Segment Open

-- ==== Sys2Proof/Word.lean ====
section
/-! DEFINITION. The words of the machine: 32-bit registers and addresses (spec 00_scope.md R8, R12), bytes of
memory, register numbers. -/

namespace Sys2Proof

/-- A 32-bit word: a register, an address, an instruction (R8). -/
abbrev Word := BitVec 32

/-- A byte of memory (R100). -/
abbrev Byte := BitVec 8

/-- A register number field, rs1, rs2 or rd (R40). -/
abbrev RegNum := BitVec 5

/-- A window number: the low three bits of CWP, arithmetic on it is modulo NWINDOWS = 8 (R42, R69). -/
abbrev Window := BitVec 3

/-- An address space identifier (R100). -/
abbrev Asi := BitVec 8

end Sys2Proof
end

Segment Closed

§ **WHAT YOU ARE ASKED TO DO**:
Copy all lines above containing the string "memory".

§ **WRITTEN RESPONSE**:
memory, register numbers. -/
/-- A byte of memory (R100). -/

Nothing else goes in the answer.